# Using Jesse-MCP with LLM Chat Interfaces
The jesse-mcp MCP server provides a transparent, language-agnostic interface to Jesse's trading capabilities. **Any LLM chat interface that supports MCP** can use these tools to help improve trading strategies.
---
## Architecture
```
┌────────────────────────────────────┐
│ LLM Chat Interface │
│ (Claude, ChatGPT, etc.) │
└────────────────┬────────────────────┘
│
│ MCP Protocol
│ (stdio/http)
↓
┌────────────────────────────────────┐
│ jesse-mcp Server │
│ (17 trading analysis tools) │
└────────────────┬────────────────────┘
│
│ REST API
↓
┌────────────────────────────────────┐
│ Jesse (server2:8000) │
│ (Trading framework) │
└────────────────────────────────────┘
```
**Key Point**: The MCP server is just a transparent layer.
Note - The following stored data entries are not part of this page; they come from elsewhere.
/-! `State.runTimer` -/
@[simp] theorem State.runTimer_straps : (s.runTimer).straps = s.straps := rfl
@[simp] theorem State.runTimer_timerOn : (s.runTimer).timerOn = false := rfl
@[simp] theorem State.runTimer_pauses : (s.runTimer).pauses = s.pauses := rfl
@[simp] theorem State.runTimer_resetReq : (s.runTimer).resetReq = s.resetReq := rfl
@[simp] theorem State.runTimer_cfg : (s.runTimer).cfg = s.cfg := rfl
@[simp] theorem State.runTimer_initialized : (s.runTimer).initialized = s.initialized := rfl
@[simp] theorem State.runTimer_initState : (s.runTimer).initState = s.initState := rfl
@[simp] theorem State.runTimer_busy : (s.runTimer).busy = s.busy := rfl
@[simp] theorem State.runTimer_upc : (s.runTimer).upc = s.upc := rfl
@[simp] theorem State.runTimer_seq : (s.runTimer).seq = s.seq := rfl
@[simp] theorem State.runTimer_timer : (s.runTimer).timer = 0 := rfl
@[simp] theorem State.runTimer_op : (s.runTimer).op = s.op := rfl
@[simp] theorem State.runTimer_inFlight : (s.runTimer).inFlight = s.inFlight := rfl
@[simp] theorem State.runTimer_out : (s.runTimer).out = s.out := rfl
@[simp] theorem State.runTimer_lcd : (s.runTimer).lcd = s.lcd.rest s.timer := rfl
@[simp] theorem State.runTimer_ctrlSync : (s.runTimer).ctrlSync = s.ctrlSync := rfl
@[simp] theorem State.runTimer_pending : (s.runTimer).pending = s.pending := rfl
@[simp] theorem State.runTimer_issuer : (s.runTimer).issuer = s.issuer := rfl
@[simp] theorem State.runTimer_answers : (s.runTimer).answers = s.answers := rfl
@[simp] theorem State.runTimer_draws : (s.runTimer).draws = s.draws := rfl
@[simp] theorem State.runTimer_trace : (s.runTimer).trace = s.trace := rfl
@[simp] theorem State.runTimer_latched : (s.runTimer).latched = s.latched := rfl
@[simp] theorem State.runTimer_replies : (s.runTimer).replies = s.replies := rfl
@[simp] theorem State.runTimer_elapsed : (s.runTimer).elapsed = s.elapsed + s.timer := rfl

/-! `State.startWait` -/
@[simp] theorem State.startWait_straps (d : Nat) : (s.startWait d).straps = s.straps := by
  unfold State.startWait; split <;> rfl
@[simp] theorem State.startWait_timerOn (d : Nat) : (s.startWait d).timerOn = true := by
  unfold State.startWait; split
  · assumption
  · rfl
@[simp] theorem State.startWait_pauses (d : Nat) : (s.startWait d).pauses = s.pauses := by
  unfold State.startWait; split <;> rfl
@[simp] theorem State.startWait_resetReq (d : Nat) : (s.startWait d).resetReq = s.resetReq := by
  unfold State.startWait; split <;> rfl
@[simp] theorem State.startWait_cfg (d : Nat) : (s.startWait d).cfg = s.cfg := by
  unfold State.startWait; split <;> rfl
@[simp] theorem State.startWait_initialized (d : Nat) : (s.startWait d).initialized = s.initialized := by
  unfold State.startWait; split <;> rfl
@[simp] theorem State.startWait_initState (d : Nat) : (s.startWait d).initState = s.initState := by
  unfold State.startWait; split <;> rfl
@[simp] theorem State.startWait_busy (d : Nat) : (s.startWait d).busy = s.busy := by
  unfold State.startWait; split <;> rfl
@[simp] theorem State.startWait_upc (d : Nat) : (s.startWait d).upc = s.upc := by
  unfold State.startWait; split <;> rfl
@[simp] theorem State.startWait_seq (d : Nat) : (s.startWait d).seq = s.seq := by
  unfold State.startWait; split <;> rfl
theorem State.startWait_timer (d : Nat) (h : s.timerOn = false) :
    (s.startWait d).timer = Timing.waited s.cfg.timing d := by
  simp [State.startWait, h]
@[simp] theorem State.startWait_op (d : Nat) : (s.startWait d).op = s.op := by
  unfold State.startWait; split <;> rfl
@[simp] theorem State.startWait_inFlight (d : Nat) : (s.startWait d).inFlight = s.inFlight := by
  unfold State.startWait; split <;> rfl
@[simp] theorem State.startWait_out (d : Nat) : (s.startWait d).out = s.out := by
  unfold State.startWait; split <;> rfl
@[simp] theorem State.startWait_lcd (d : Nat) : (s.startWait d).lcd = s.lcd := by
  unfold State.startWait; split <;> rfl
@[simp] theorem State.startWait_ctrlSync (d : Nat) : (s.startWait d).ctrlSync = s.ctrlSync := by
  unfold State.startWait; split <;> rfl
@[simp] theorem State.startWait_pending (d : Nat) : (s.startWait d).pending = s.pending := by
  unfold State.startWait; split <;> rfl
@[simp] theorem State.startWait_issuer (d : Nat) : (s.startWait d).issuer = s.issuer := by
  unfold State.startWait; split <;> rfl
@[simp] theorem State.startWait_answers (d : Nat) : (s.startWait d).answers = s.answers := by
  unfold State.startWait; split <;> rfl
@[simp] theorem State.startWait_draws (d : Nat) : (s.startWait d).draws = s.draws := by
  unfold State.startWait; split <;> rfl
@[simp] theorem State.startWait_trace (d : Nat) :
    (s.startWait d).trace = if s.timerOn then s.trace else s.trace ++ [.wait d] := by
  unfold State.startWait; split <;> rfl
@[simp] theorem State.startWait_latched (d : Nat) : (s.startWait d).latched = s.latched := by
  unfold State.startWait; split <;> rfl
@[simp] theorem State.startWait_replies (d : Nat) : (s.startWait d).replies = s.replies := by
  unfold State.startWait; split <;> rfl
@[simp] theorem State.startWait_elapsed (d : Nat) : (s.startWait d).elapsed = s.elapsed := by
  unfold State.startWait; split <;> rfl

/-! `State.passTime` -/
@[simp] theorem State.passTime_straps (us : Nat) : (s.passTime us).straps = s.straps := rfl
@[simp] theorem State.passTime_timerOn (us : Nat) : (s.passTime us).timerOn = s.timerOn := rfl
@[simp] theorem State.passTime_pauses (us : Nat) : (s.passTime us).pauses = s.pauses := rfl
@[simp] theorem State.passTime_resetReq (us : Nat) : (s.passTime us).resetReq = s.resetReq := rfl
@[simp] theorem State.passTime_cfg (us : Nat) : (s.passTime us).cfg = s.cfg := rfl
@[simp] theorem State.passTime_initialized (us : Nat) : (s.passTime us).initialized = s.initialized := rfl
@[simp] theorem State.passTime_initState (us : Nat) : (s.passTime us).initState = s.initState := rfl
@[simp] theorem State.passTime_busy (us : Nat) : (s.passTime us).busy = s.busy := rfl
@[simp] theorem State.passTime_upc (us : Nat) : (s.passTime us).upc = s.upc := rfl
@[simp] theorem State.passTime_seq (us : Nat) : (s.passTime us).seq = s.seq := rfl
@[simp] theorem State.passTime_timer (us : Nat) : (s.passTime us).timer = s.timer - min us s.timer := rfl
@[simp] theorem State.passTime_op (us : Nat) : (s.passTime us).op = s.op := rfl
@[simp] theorem State.passTime_inFlight (us : Nat) : (s.passTime us).inFlight = s.inFlight := rfl
@[simp] theorem State.passTime_out (us : Nat) : (s.passTime us).out = s.out := rfl
@[simp] theorem State.passTime_lcd (us : Nat) : (s.passTime us).lcd = s.lcd.rest (min us s.timer) := rfl
@[simp] theorem State.passTime_ctrlSync (us : Nat) : (s.passTime us).ctrlSync = s.ctrlSync := rfl
@[simp] theorem State.passTime_pending (us : Nat) : (s.passTime us).pending = s.pending := rfl
@[simp] theorem State.passTime_issuer (us : Nat) : (s.passTime us).issuer = s.issuer := rfl
@[simp] theorem State.passTime_answers (us : Nat) : (s.passTime us).answers = s.answers := rfl
@[simp] theorem State.passTime_draws (us : Nat) : (s.passTime us).draws = s.draws := rfl
@[simp] theorem State.passTime_trace (us : Nat) : (s.passTime us).trace = s.trace := rfl
@[simp] theorem State.passTime_latched (us : Nat) : (s.passTime us).latched = s.latched := rfl
@[simp] theorem State.passTime_replies (us : Nat) : (s.passTime us).replies = s.replies := rfl
@[simp] theorem State.passTime_elapsed (us : Nat) : (s.passTime us).elapsed = s.elapsed + min us s.timer := rfl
The LLM does the intelligent orchestration - deciding which tools to call, analyzing results, and having a conversation with the user about strategy improvements.
---
## Typical Conversational Workflows
### Example 1: Analyze Existing Strategy
**User**: "I have an EMA strategy that's not performing well. Can you analyze it?"
**LLM Orchestration**:
1. Calls `strategy_list()` → See available strategies
2. Calls `strategy_read("EMA_crossover")` → Get the code
3. Calls `backtest("EMA_crossover", ...)` → Run a test
4. Calls `analyze_results()` → Understand performance
5. Responds: "Your EMA strategy has a Sharpe of 1.2, which is okay but could be improved. Let me test some enhancements..."
---
### Example 2: A/B Test Strategy Variants
**User**: "Can you test if adding a volatility filter improves my EMA strategy?"
**LLM Orchestration**:
1. `strategy_read("EMA_crossover")` → Get current code
2. (Understands what changes are needed - volatility filter)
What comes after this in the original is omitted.